/-- Settles O14: the table reads the tag, and the size for three tags only. -/
theorem latencyByTagAndSize : Obligations.LatencyByTagAndSize := by
  intro i j htag hsize
  rw [latency_eq, latency_eq, ← htag]
  by_cases hmem : i.tag ∈ [Tag.tDXYN, Tag.tFX55, Tag.tFX65]
  · rw [hsize hmem]
  · exact latencyOf_fixed hmem _ _

/-- Settles O15: each operation of the host answers a next state, and so does each way a `step_cycle` goes. -/
theorem everyStepAnswersNext : Obligations.EveryStepAnswersNext :=
  fun s => (step_cases s).imp fun _ h => h.1

/-- Settles O41: the wait puts `PC` back, so the execute phase gives the state back as the step found it. -/
theorem keyWaitStepStaysPut : Obligations.KeyWaitStepStaysPut := by
  intro s late rnd w x hs hf hd hkeys
  refine step_stays_put hs hf hd ?_
  rw [exec_opFX0A_wait (s := (s.atCycle late rnd).advance) x (leastKey_eq_none hkeys), rewind_advance]

/-- Settles O59: the jump sets `PC` to the address the step found in it. -/
theorem selfJumpIsTheEnd : Obligations.SelfJumpIsTheEnd := by
  intro s late rnd nnn hs hf hpc
  have hd : decodeWord (packNNN 0x1 nnn) = .ok (.op1NNN nnn) := decodeWord_encodeWord (i := .op1NNN nnn) rfl
  refine step_stays_put hs hf hd ?_
  rw [exec_op1NNN, immAddr, ← hpc]
  rfl

end Sys2Proof.Machine
end

section
/-! SUPPORT. The gates, the frame tick and the framebuffer port (46_scheduler.md): the step each operation of the host
answers, and the settled statements about them. -/

namespace Sys2Proof.Machine

/-! ### What a step that is no step of the sequencer answers -/

section Answers

variable {s : State} {late : Nat} {rnd : Byte}

theorem step_of_nextTurn {turn : HostTurn} (hn : s.nextTurn = turn) : step s = perform turn s.takeTurn :=
  congrArg (perform · s.takeTurn) hn

theorem step_closed (hn : s.nextTurn = .stepCycle late rnd) (hc : s.halted = true ∨ s.redrawPending = true) :
    step s = .next s.takeTurn := by
  rw [step_of_nextTurn hn]
  exact if_pos (by simpa using hc)

theorem step_frameTick (hn : s.nextTurn = .frameTick late) : step s = .next { s with
    dt := tickTimer s.dt, st := tickTimer s.st, redrawPending := false,
    nextFrameDue := s.nextFrameDue + Config.framePeriodUs, presented := some s.fb,
    now := max s.now s.nextFrameDue + late, agenda := s.agenda.tail, turnsTaken := s.turnsTaken + 1 } := by
  rw [step_of_nextTurn hn, perform_frameTick]

end Answers

/-- The moments from `due` and from now on are those reached by some lateness (R151, R152 (c), R153). -/
theorem exists_performedAt_iff {now due moment : Nat} (h : now ≤ moment) :
    (∃ late, performedAt now due late = moment) ↔ due ≤ moment := by
  simp only [performedAt]
  exact ⟨fun ⟨late, hlate⟩ => by omega, fun hdue => ⟨moment - max now due, by omega⟩⟩

/-! ### The statements -/

/-- Settles O43: the turn is taken, and the closed gate lets nothing else happen. -/
theorem closedGateRunsNothing : Obligations.ClosedGateRunsNothing :=
  fun _ _ _ hn hc => step_closed hn hc

/-- Settles O44: with the rest of a gate open, what is left of it is the due time. -/
theorem performedExactlyWhenGateOpen : Obligations.PerformedExactlyWhenGateOpen := by
  intro s moment hnow
  rw [exists_performedAt_iff hnow, exists_performedAt_iff hnow]
  refine ⟨fun hh hr => ?_, fun hc => ?_, decide_eq_true_iff⟩
  · simp [stepGate, hh, hr]
  · rcases hc with hc | hc <;> simp [stepGate, hc]

/-- Settles O45: the tick is one record, and each timer's tick is its truncated predecessor. -/
theorem frameTickEffect : Obligations.FrameTickEffect :=
  fun s _ hn => ⟨_, step_frameTick hn, tickTimer_toNat s.dt, tickTimer_toNat s.st, rfl⟩

/-- Settles O47: the port takes the framebuffer as it stands, at the time it is read. -/
theorem readFramebufferEffect : Obligations.ReadFramebufferEffect := by
  intro s late hn
  rw [step_of_nextTurn hn, ← readFb_eq]
  rfl

/-- A run whose first step answers a next state goes on from there. -/
theorem run_succ {M : Host.Core} {s u : M.State} (h : M.step s = .next u) (n : Nat) : M.run (n + 1) s = M.run n u := by
  rw [Host.Core.run, h]

/-- Settles O48: by induction on the number of ticks, each of which takes one from a timer that is not 0. -/
theorem timersCountTicks : Obligations.TimersCountTicks := by
  intro n
  induction n with
  | zero => exact fun s _ _ => ⟨s, rfl, rfl, rfl, by omega, rfl, rfl, rfl⟩
  | succ n ih =>
    intro s rest hagenda
    have hn : s.nextTurn = .frameTick 0 := by rw [State.nextTurn, hagenda]; rfl
    obtain ⟨u, hu, hudt, hust, hframe⟩ := frameTickEffect s 0 hn
    have hrest : u.agenda = List.replicate n (.frameTick 0) ++ rest := by
      rw [hframe, hagenda]; rfl
    obtain ⟨t, hrun, hdt, hst, hdue, hpc, hv, hfb⟩ := ih u rest hrest
    refine ⟨t, (run_succ (M := core) hu n).trans hrun, by omega, by omega, ?_, ?_, ?_, ?_⟩
    · have hudue : u.nextFrameDue = s.nextFrameDue + Config.framePeriodUs := by rw [hframe]
      rw [hdue, hudue, Nat.succ_mul]; omega
    · rw [hpc, hframe]
    · rw [hv, hframe]
    · rw [hfb, hframe]

end Sys2Proof.Machine
end

section
/-! SUPPORT. What every step keeps (46_scheduler.md, 60_exceptions.md): a step either runs the sequencer or leaves what it
works on at rest, and a step of the sequencer either raises or completes; the settled statements about every step. -/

------------------------

> [What this task involves]:
Take every line above that includes the string "framePeriodUs" and return it.

> [Written answer]:
    nextFrameDue := s.nextFrameDue + Config.framePeriodUs, presented := some s.fb,
    · have hudue : u.nextFrameDue = s.nextFrameDue + Config.framePeriodUs := by rw [hframe]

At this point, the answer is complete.